Standard Python logging module formatters will automatically include timestamp and level. Beyond these defaults, aclarai logs will consistently include the following fields and contextual identifiers:

  • service: The name of the Docker service/component originating the log (e.g., aclarai-core, vault-watcher, aclarai-scheduler, aclarai-ui).
  • filename.function_name: The specific Python file and function where the log entry originated (e.g., [claim_processor.decompose_claim]).
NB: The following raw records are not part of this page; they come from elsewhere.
section TakeRecord
variable (body : RecBody)
@[simp] theorem takeRecord_pending : (takeRecord body s).pending = s.pending := by simp [takeRecord, numberRecord]
@[simp] theorem takeRecord_power : (takeRecord body s).power = s.power := by simp [takeRecord, numberRecord]
@[simp] theorem takeRecord_warned : (takeRecord body s).warned = s.warned := by simp [takeRecord, numberRecord]
@[simp] theorem takeRecord_warnPending : (takeRecord body s).warnPending = s.warnPending := by simp [takeRecord, numberRecord]
@[simp] theorem takeRecord_now : (takeRecord body s).now = s.now := by simp [takeRecord, numberRecord]
@[simp] theorem takeRecord_draws : (takeRecord body s).draws = s.draws := by simp [takeRecord, numberRecord]
@[simp] theorem takeRecord_cfg : (takeRecord body s).cfg = s.cfg := by simp [takeRecord, numberRecord]
@[simp] theorem takeRecord_store : (takeRecord body s).store = s.store := by simp [takeRecord, numberRecord]
@[simp] theorem takeRecord_lc : (takeRecord body s).lc = s.lc := by simp [takeRecord, numberRecord]
@[simp] theorem takeRecord_tiu : (takeRecord body s).tiu = s.tiu := by simp [takeRecord, numberRecord]
@[simp] theorem takeRecord_mt : (takeRecord body s).mt = s.mt := by simp [takeRecord, numberRecord]
@[simp] theorem takeRecord_au : (takeRecord body s).au = s.au := by simp [takeRecord, numberRecord]
@[simp] theorem takeRecord_mu : (takeRecord body s).mu = s.mu := by simp [takeRecord, numberRecord]
@[simp] theorem takeRecord_hc : (takeRecord body s).hc = s.hc := by simp [takeRecord, numberRecord]
@[simp] theorem takeRecord_pump : (takeRecord body s).pump = s.pump := by simp [takeRecord, numberRecord]
@[simp] theorem takeRecord_pbu : (takeRecord body s).pbu = s.pbu := by simp [takeRecord, numberRecord]
@[simp] theorem takeRecord_su : (takeRecord body s).su = s.su := by simp [takeRecord, numberRecord]
@[simp] theorem takeRecord_pp : (takeRecord body s).pp = s.pp := by simp [takeRecord, numberRecord]
@[simp] theorem takeRecord_prove : (takeRecord body s).prove = s.prove := by simp [takeRecord, numberRecord]
@[simp] theorem takeRecord_inspect : (takeRecord body s).inspect = s.inspect := by simp [takeRecord, numberRecord]
@[simp] theorem takeRecord_ju_mark : (takeRecord body s).ju.mark = s.ju.mark := by simp [takeRecord, numberRecord]
@[simp] theorem takeRecord_ju_old : (takeRecord body s).ju.old = s.ju.old := by simp [takeRecord, numberRecord]
@[simp] theorem takeRecord_ju_slots : (takeRecord body s).ju.slots = s.ju.slots := by simp [takeRecord, numberRecord]
@[simp] theorem takeRecord_ju_unsaved : (takeRecord body s).ju.unsaved = s.ju.unsaved := by simp [takeRecord, numberRecord]
@[simp] theorem takeRecord_ju_waiting : (takeRecord body s).ju.waiting = s.ju.waiting := by simp [takeRecord, numberRecord]
@[simp] theorem takeRecord_ju_offer : (takeRecord body s).ju.offer = s.ju.offer := by simp [takeRecord, numberRecord]
@[simp] theorem takeRecord_ju_serial : (takeRecord body s).ju.serial = s.ju.serial := by simp [takeRecord, numberRecord]
@[simp] theorem takeRecord_ju_retryAt : (takeRecord body s).ju.retryAt = s.ju.retryAt := by simp [takeRecord, numberRecord]
@[simp] theorem takeRecord_ju_reoffers : (takeRecord body s).ju.reoffers = s.ju.reoffers := by simp [takeRecord, numberRecord]
@[simp] theorem takeRecord_ju_rollover : (takeRecord body s).ju.rollover = s.ju.rollover := by simp [takeRecord, numberRecord]
@[simp] theorem takeRecord_ju_markAhead : (takeRecord body s).ju.markAhead = s.ju.markAhead := by simp [takeRecord, numberRecord]
@[simp] theorem takeRecord_ju_openRefused : (takeRecord body s).ju.openRefused = s.ju.openRefused := by simp [takeRecord, numberRecord]
@[simp] theorem takeRecord_ju_withdrawRefused : (takeRecord body s).ju.withdrawRefused = s.ju.withdrawRefused := by simp [takeRecord, numberRecord]
@[simp] theorem takeRecord_sc_fault : (takeRecord body s).sc.fault = s.sc.fault := by simp [takeRecord, numberRecord]
@[simp] theorem takeRecord_sc_failures : (takeRecord body s).sc.failures = s.sc.failures := by simp [takeRecord, numberRecord]
@[simp] theorem takeRecord_sc_lastFailed : (takeRecord body s).sc.lastFailed = s.sc.lastFailed := by simp [takeRecord, numberRecord]
@[simp] theorem takeRecord_sc_damaged : (takeRecord body s).sc.damaged = s.sc.damaged := by simp [takeRecord, numberRecord]
@[simp] theorem takeRecord_ju_counter : (takeRecord body s).ju.counter = s.ju.counter + 1 := by
  simp [takeRecord, numberRecord]
@[simp] theorem takeRecord_ju_recs : (takeRecord body s).ju.recs = s.ju.recs ++
    [{ number := s.ju.counter + 1, time := s.lc.clock, sure := s.lc.sure, body := body, state := .opened,
       offers := 0, dueAt := none }] := by simp [takeRecord, numberRecord]
end TakeRecord

end Sys2Proof.Machine
end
This is crucial for pinpointing code locations.
  • message: A concise human-readable description of the event.
  • Contextual IDs (when applicable):
    • aclarai_id: The unique identifier for a Markdown block, claim, concept, or other aclarai entity being processed (blk_xyz, clm_abc, concept_def).
    • job_id: A unique identifier for a specific execution of a scheduled job.
    • file_path: The vault-relative path to the Markdown file currently being processed or affected.

Conceptual Log Format:

[TIMESTAMP] [LEVEL] [SERVICE] [FILENAME.FUNCTION_NAME] MESSAGE [DETAILS: {aclarai_id: "...", file_path: "..."}]

IV. Log Output Destination

All aclarai services will direct their logs to stdout (standard output) and stderr (standard error) within their respective Docker containers.

  • This approach is idiomatic for containerized applications and ensures that Docker's default logging drivers can readily collect and expose all log streams.
  • It provides a unified log view via docker compose logs for local development and debugging.

V. Non-Goals for Current Scope

  • Centralized Logging Infrastructure: The current scope does not include the deployment of dedicated log aggregation, analysis, or visualization tools (e.g., ELK Stack, Grafana Loki).
  • Advanced Metrics/Telemetry: Beyond detailed event logs, the system will not collect or expose explicit operational metrics (e.g., CPU/memory usage, LLM token counts per job, API latencies) in a structured, Prometheus-compatible format.
  • Complex Log Rotation/Archiving: Basic log rotation will be handled by Docker's default logging driver configurations.

This strategy aims to provide robust, developer-friendly logging that supports efficient development and basic operational oversight, without introducing undue complexity for the current project phase.